To help us understand this topic as a class, Dr. J had us whiteboard out some of our answers and review them as a class and discuss them.  An example of what a whiteboard looks like is here. 

This is how a standard whiteboard would look and then we would talk about them. 

     

     This week I feel like I understood most of the material being taught and I don't feel very insecure about anything in particular.     I just need to review before the test and I should do well.   

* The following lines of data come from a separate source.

-- ==== Sys2Proof/Machine/Ops.lean ====
section
/-! DEFINITION. Shared operations over the state: replies and frames (R347 to R358), the recorder (R441 to R448),
memory (R13, R266, R267, R278), lookups, the end of requests and commands, and the context fault (R394). -/
namespace Sys2Proof.Machine

/-- Every element that `p` picks is replaced by `f` of it. -/
def updBy {α : Type} (p : α → Bool) (f : α → α) (xs : List α) : List α := xs.map fun x => if p x then f x else x

/-- The list with element `i` replaced by `f` of it. -/
def updAt {α : Type} (i : Nat) (f : α → α) (xs : List α) : List α := xs.modify i f

/-! ### Status codes (R360) -/

def stOk : Nat := 0x0000
def stAccepted : Nat := 0x0001
def stLateCancel : Nat := 0x0002
def stMalformed : Nat := 0x0010
def stUnknownOpcode : Nat := 0x0011
def stVersion : Nat := 0x0012
def stBadParam : Nat := 0x0013
def stConflict : Nat := 0x0020
def stBusy : Nat := 0x0021
def stNoResource : Nat := 0x0022
def stAuth : Nat := 0x0030
def stDenied : Nat := 0x0031
def stDigest : Nat := 0x0040
def stShardMissing : Nat := 0x0041
def stSignature : Nat := 0x0042
def stTxnAborted : Nat := 0x0050
def stTxnLimit : Nat := 0x0051
def stCancelled : Nat := 0x0060
def stContextFault : Nat := 0x0061
def stExpired : Nat := 0x0062
def stCapUnattainable : Nat := 0x0070
def stDegraded : Nat := 0x0071
def stRetired : Nat := 0x0080
def stInternal : Nat := 0x00F0

/-! ### Time and the recorder -/

/-- The present beat number. -/
def State.now (s : State) : Nat := s.beat.count

/-- The stamp of an event now, in microseconds, and whether it is boot-relative (R442). -/
def stampNow (s : State) : Nat × Bool :=
  if s.beat.onPtp then (s.beat.ptpBase + s.beat.elapsed, false) else (s.beat.elapsed, true)

/-- A payload filled with zeros to a multiple of 8, at least 16 bytes (R441). Log 30: DESIGN CHOICE. -/
def padPayload (p : List Byte) : List Byte := padTo (max 16 ((p.length + 7) / 8 * 8)) p

/-- Whether a new event folds into a record (R444). Log 30: DESIGN CHOICE. -/
def foldsInto (e r : Rec) : Bool :=
  e.type = r.type && e.source = r.source && e.payload = r.payload && decide (e.firstElapsed ≤ r.lastElapsed + 10000000) &&
    decide (r.repeats + e.repeats ≤ 65535)

/-- A record with a later occurrence folded in (R444, R448). -/
def foldRec (r e : Rec) : Rec :=
  { r with
    repeats := r.repeats + e.repeats
    last := e.last
    lastBoot := e.lastBoot
    lastElapsed := e.lastElapsed
    held := r.held || e.held }

/-- The last record of a list replaced. -/
def setLast (rs : List Rec) (r : Rec) : List Rec := rs.dropLast ++ [r]

/-- A record enters both areas as the rules of R443 to R447 say; a FATAL record mirrors the area (R446). -/
def enterRec (e : Rec) (s : State) : State :=
  let ri := s.rime
  match ri.circ.getLast? with
  | some r =>
    if foldsInto e r then
      let r' := foldRec r e
      let s := { s with
        rime := { ri with circ := setLast ri.circ r' }
        flash := { s.flash with keep := updBy (fun k => k.seq = r.seq && decide (r.seq < 512)) (fun _ => r') s.flash.keep } }
      if e.sev = 6 then { s with flash := { s.flash with ring := s.rime.circ } } else s
    else enterNew e s
  | none => enterNew e s
where
  enterNew (e : Rec) (s : State) : State :=
    let ri := s.rime
    let r := { e with seq := ri.next }
    let circ := (ri.circ ++ [r])
    let circ := circ.drop (circ.length - 8192)
    let toKeep := !ri.keepFull && decide (ri.next < 512)
    let keep := if toKeep then s.flash.keep ++ [r] else s.flash.keep
    { s with
      rime := { ri with circ := circ, next := (ri.next + 1) % 2 ^ 32, keepFull := ri.keepFull || decide (512 ≤ keep.length) }
      flash := { s.flash with keep := keep, ring := if e.sev = 6 then circ else s.flash.ring } }

/-- An event is recorded (R444, R448). Log 30: DESIGN CHOICE. -/
def record (type sev source : Nat) (payload : List Byte) (s : State) : State :=
  let (t, boot) := stampNow s
  let e : Rec := ⟨type, sev, source, 1, t, boot, t, boot, false, 0, padPayload payload, s.beat.elapsed, s.beat.elapsed⟩
  let ri := s.rime
  if ri.freeze.isSome && decide (sev ≠ 6) then
    let e := { e with held := true }
    let folded := match ri.holding.getLast? with
      | some r => if foldsInto e r then some (setLast ri.holding (foldRec r e)) else none
      | none => none
    match folded with
    | some hs => { s with rime := { ri with holding := hs } }
    | none =>
      if ri.holding.length < 64 then { s with rime := { ri with holding := ri.holding ++ [e] } }
      else
        { s with rime := { ri with
            lost := sat32 (ri.lost + 1)
            lostNow := ri.lostNow + 1
            lostFirst := if ri.lostNow = 0 then t else ri.lostFirst
            lostFirstBoot := if ri.lostNow = 0 then boot else ri.lostFirstBoot
            lostLast := t
            lostBoot := boot
            overflow := ri.overflow.hit } }
  else enterRec e s

/-- The package's source code (R9). Log 135: DESIGN CHOICE. -/
def pkgSource : Nat := 0xE00

/-- The 12-bit source code of a station (R8). -/
def sourceCode (die letter num : Nat) : Nat := die * 512 + letter * 64 + num

/-- Die, letter and number of a source code (R8). -/
def dieOf (code : Nat) : Nat := code / 512 % 8
def letterOf (code : Nat) : Nat := code / 64 % 8
def numOf (code : Nat) : Nat := code % 64

/-- Whether a source code is well made (R9). Its sentences differ on die 0b111: 0xE00 is the only valid code there, and its letter is
0b000, while any letter but 0b111 is called malformed. The model takes 0xE00 and no other (DESIGN CHOICE, log 135). -/
def sourceOk (code : Nat) : Bool :=
  if dieOf code = 7 then decide (code = pkgSource)
  else if letterOf code = 7 then numOf code = 0
  else decide (numOf code < stationCount (dieOf code) (letterOf code))

/-! ### Output, sessions and replies -/

/-- The package sends something. Log 109: DESIGN CHOICE. -/
def emit (o : Output) (s : State) : State := { s with out := s.out ++ [o] }

/-- The session with an id. -/
def State.session (s : State) (sid : Nat) : Option Session := s.net.sessions.find? fun e => e.id = sid

/-- A session changes. -/
def setSession (sid : Nat) (f : Session → Session) (s : State) : State :=
  { s with net := { s.net with sessions := updBy (fun e => e.id = sid) f s.net.sessions } }

/-- The port on which a session's next frame leaves: its own while it has link, else the other (R340). -/
def sendPort (s : State) (e : Session) : Nat :=
  if s.net.ethUp.getD e.port false then e.port else if s.net.ethUp.getD (1 - e.port) false then 1 - e.port else e.port

/-- The RTO of a session's new frame, in microseconds (R357). -/
def Session.rto (e : Session) : Nat := max 100 (2 * e.srtt)

/-- An entry leaves in the session's next frame; with 64 frames unacknowledged it waits (R355). A session that is gone
carries nothing. -/
def sendEntry (sid : Nat) (d : DevEntry) (s : State) : State :=
  match s.session sid with
  | none => s
  | some e =>
    if e.unacked.length < 64 then
      emit (.frame sid (sendPort s e) e.nextOut d)
        (setSession sid (fun e => { e with
          unacked := e.unacked ++ [⟨e.nextOut, some d, s.beat.elapsed, s.beat.elapsed, e.rto⟩]
          nextOut := (e.nextOut + 1) % 2 ^ 32
          framesOut := e.framesOut + 1 }) s)
    else setSession sid (fun e => { e with waitingOut := e.waitingOut ++ [d] }) s

/-- A reply entry to a session, or in the clear on session 0 to the command's source (R349, R350). -/
def sendReply (sid src : Nat) (r : Reply) (s : State) : State :=
  if sid = 0 then emit (.plain src r) s else sendEntry sid (.reply r) s

/-- The opcode of a reply: bit 15 set (R349). -/
def replyOpcode (op : Nat) : Nat := 0x8000 + op

/-- The FINAL reply of a command that was not accepted earlier (R349). -/
def reply (h : Hdr) (op status detail : Nat) (result : List Byte) (s : State) : State :=
  sendReply h.session h.src ⟨replyOpcode op, status, h.tag, detail, true, result⟩ s

/-- FINAL ST_OK with a result. -/
def replyOk (h : Hdr) (op : Nat) (result : List Byte) (s : State) : State := reply h op stOk 0 result s

/-- The reply without FINAL, ST_ACCEPTED (R349); the command stays outstanding (R358). Log 22: DEDUCED. -/
def accept (h : Hdr) (op : Nat) (result : List Byte) (s : State) : State :=
  setSession h.session (fun e => { e with outstanding := e.outstanding + 1 })
    (sendReply h.session h.src ⟨replyOpcode op, stAccepted, h.tag, 0, false, result⟩ s)

/-- The FINAL reply of a command accepted earlier. Log 22: DEDUCED. -/
def finish (sid tag op status detail : Nat) (result : List Byte) (s : State) : State :=
  sendEntry sid (.reply ⟨replyOpcode op, status, tag, detail, true, result⟩)
    (setSession sid (fun e => { e with outstanding := e.outstanding - 1 }) s)

/-- How a command is answered: status, detail, result. -/
abbrev Answer := Nat → Nat → List Byte → State → State

/-- The answer of a command carried out at once. -/
def answerNow (h : Hdr) (op : Nat) : Answer := fun st d r s => reply h op st d r s

/-- The FINAL answer of a command accepted earlier. Log 22: DEDUCED. -/
def answerLater (session tag op : Nat) : Answer := fun st d r s => finish session tag op st d r s

/-- The session that carries a principal's events: the submitting one, else the most recently opened (R354). -/
def eventSession (s : State) (sid principal : Nat) : Option Nat :=
  if (s.session sid).isSome then some sid
  else
    (s.net.sessions.filter fun e => e.principal = principal).foldl
      (fun best e => match best with
        | none => some e
        | some b => if b.opened < e.opened then some e else some b) none |>.map fun e => e.id

/-- An event goes to the session that carries the principal's events, or waits for one (R354). DESIGN CHOICE, log 147: the spec does
not say what becomes of an event while its principal has no session. -/
def sendEvent (sid principal : Nat) (d : DevEntry) (s : State) : State :=
  match eventSession s sid principal with
  | some x => sendEntry x d s
  | none => { s with net := { s.net with events := s.net.events ++ [⟨principal, d⟩] } }

/-- A frame discarded for a cause is counted (R351, R487). -/
def discard (cause : Nat) (s : State) : State :=
  { s with net := { s.net with discards := updAt cause (fun n => sat32 (n + 1)) s.net.discards } }

/-! ### Memory -/

/-- What an address that no entry lists reads as: zero, or undefined inside an undefined range (R278, R458). The newest
range counts. -/
def MemSt.undefAt (m : MemSt) (a : Nat) : Option Undef :=
  m.undef.find? fun u => decide (u.base ≤ a) && decide (a < u.base + u.bytes)

/-- The fixed value of an unlisted address; none where it is undefined. Log 1: DESIGN CHOICE. -/
def MemSt.unlistedReads (m : MemSt) (a : Nat) : Option Byte :=
  match m.undefAt a with
  | some _ => none
  | none => some 0#8

/-- One byte of memory. -/
def MemSt.readByte (m : MemSt) (a : Nat) : Byte :=
  match m.cells.find? fun c => c.1 = a with
  | some c => c.2
  | none =>
    match m.undefAt a with
    | some u => Config.freeByte u.seed a
    | none => 0#8

/-- `n` bytes from an address. -/
def MemSt.read (m : MemSt) (a n : Nat) : List Byte :=
  let cs := (m.cells.dropWhile fun c => decide (c.1 < a)).takeWhile fun c => decide (c.1 < a + n)
  go m cs a n
where
  go (m : MemSt) (cs : List (Nat × Byte)) (a : Nat) : Nat → List Byte
    | 0 => []
    | n + 1 =>
      match cs with
      | c :: rest =>
        if c.1 = a then c.2 :: go m rest (a + 1) n
        else (match m.undefAt a with | some u => Config.freeByte u.seed a | none => 0#8) :: go m cs (a + 1) n
      | [] => (match m.undefAt a with | some u => Config.freeByte u.seed a | none => 0#8) :: go m [] (a + 1) n

/-- The entries that bytes from an address need: those that differ from what the unlisted address reads as. -/
def MemSt.entries (m : MemSt) : Nat → List Byte → List (Nat × Byte)
  | _, [] => []
  | a, b :: bs => if m.unlistedReads a = some b then m.entries (a + 1) bs else (a, b) :: m.entries (a + 1) bs

/-- Bytes stored from an address, in the canonical form (rising addresses, no entry equal to its unlisted value). Log 1: DESIGN CHOICE. -/
def MemSt.write (m : MemSt) (a : Nat) (bs : List Byte) : MemSt :=
  let lo := m.cells.takeWhile fun c => decide (c.1 < a)
  let hi := m.cells.filter fun c => decide (a + bs.length ≤ c.1)
  { m with cells := lo ++ m.entries a bs ++ hi }

/-- A range takes undefined contents (R278). Log 1: DESIGN CHOICE. -/
def MemSt.undefine (m : MemSt) (u : Undef) : MemSt :=
  { m with
    cells := m.cells.filter fun c => decide (c.1 < u.base) || decide (u.base + u.bytes ≤ c.1)
    undef := u :: m.undef
    sstat := m.sstat.filter fun a => !(decide (u.base ≤ a) && decide (a < u.base + u.bytes)) }

/-- The canonical form of memory: addresses strictly rising, and no entry equal to its unlisted value. -/
def MemSt.wf (m : MemSt) : Bool :=
  decide (m.cells.Pairwise fun a b => a.1 < b.1) && m.cells.all fun c => decide (m.unlistedReads c.1 ≠ some c.2)

/-- A fresh number for a free value. Log 2: DESIGN CHOICE. -/
def draw (s : State) : Nat × State := (s.fresh, { s with fresh := s.fresh + 1 })

/-- A fault of the package is recorded beside its ST_INTERNAL (R360, R451); the fault site is a free value (DESIGN CHOICE, log 2). -/
def recordInternal (op tag : Nat) (s : State) : State :=
  let (d, s) := draw s
  record 0x0F01 5 pkgSource (leBytes 2 op ++ leBytes 4 tag ++ leBytes 4 (Config.drawn d).toNat) s

/-- A handle by its id. -/
def State.handle (s : State) (id : Nat) : Option Handle := s.mem.handles.find? fun h => h.id = id

/-- Bytes that a handle's region of this package spans (R278, R285). -/
def Handle.span (h : Handle) : Nat :=
  if h.kind = 3 then (h.bytes / 4096 + h.members.length - 1) / max 1 h.members.length * 4096 else h.bytes

/-- The byte that a local address names (R266, R267): RoCE windows lie over their allocation; none is unmapped. Striped
addresses are resolved by `stripeHome`. -/
def mapLocal (s : State) (a : Nat) : Option Nat :=
  if a < hbmWindow then some a
  else if lpBase ≤ a && decide (a < lpBase + s.mem.lpWindow) then some a
  else if 0x100000000000 ≤ a && decide (a < 0x140000000000) then
    let w := a % 2 ^ 44 / 2 ^ 34
    let off := a % 2 ^ 34
    match s.mem.handles.find? fun h => h.window = some w with
    | some h => if off < h.span then some (h.base + off) else none
    | none => none
  else if 0x140000000000 ≤ a && decide (a < 0x140000080000) then some a
  else none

     The main ideas we learned about this week in class had to do with pure elements, mixtures, and compounds, and the difference between them.  We learned the difference between atoms and molecules.  We also learned how to find the equation for water using a special devices.  We did an experiment using sugar, water, and ethanol.
     To learn what pure elements, mixtures, and compounds look like we did a worksheet in class called, Chemistry - Unit 4 Worksheet 1.  This worksheet had us separate and decide which groups were either mixtures or pure substances, and compounds or only elements.  We also had to decide which method of separation would work best for certain mixtures.  We then went over our answers in class to check and ask any questions if we had any.  We also worked on a packet called Classification of Matter.  This packet mainly focused atoms, particles and molecules.  We had to work as a group to come up with our own definition of the word "particle" and describe how a particle can be both a molecule and a single atom.  This packet also helped us to review certain aspects of atoms, like what holds them together and how to properly code an atom or molecule.  We also deciphered which chemical formulas were elements, compounds, and mixtures, similar to what we did in the previous worksheet.  The packet also went over chemical methods of separation and physical methods of separation.  After we finished the worksheet, each table white boarded out a problem and we checked our answers and asked questions if we had any.
     We did an experiment to find out how the equation for water was discovered.  This model was very interesting and I enjoyed seeing it in person because it helped me to visually see what happens, rather than reading and watching videos about it.
     As a class, we performed or witnessed, an experiment that involved dissolving a sugar cube in water and ethanol.  This experiment was to show how the chemical reaction between certain substances is different and also how they're density difference many have influenced the rate at which the sugar cube dissolved.  Then as table groups we drew out what we believed the particles of sugar, water, and ethanol looked like at a microscopic level.  We then went around and left comments on each tables board, leaving constructive criticism to help make their boards better next time.

       All of these activities relate because we started off with review which was then built upon to be demonstrated in real life situations, such as the dissolving sugar and witnessing how the equation for water is shown to be true.  However even in doing these worksheets and experiments/demonstrations, I still need to work on the difference between and molecule and a compound.  I get the two confused often because they contain atoms that are chemically bonded.  That is the main area I need to work on from this week, however besides that I feel that I have retained all information I have received this week.   Once I get that concept down, I will be great.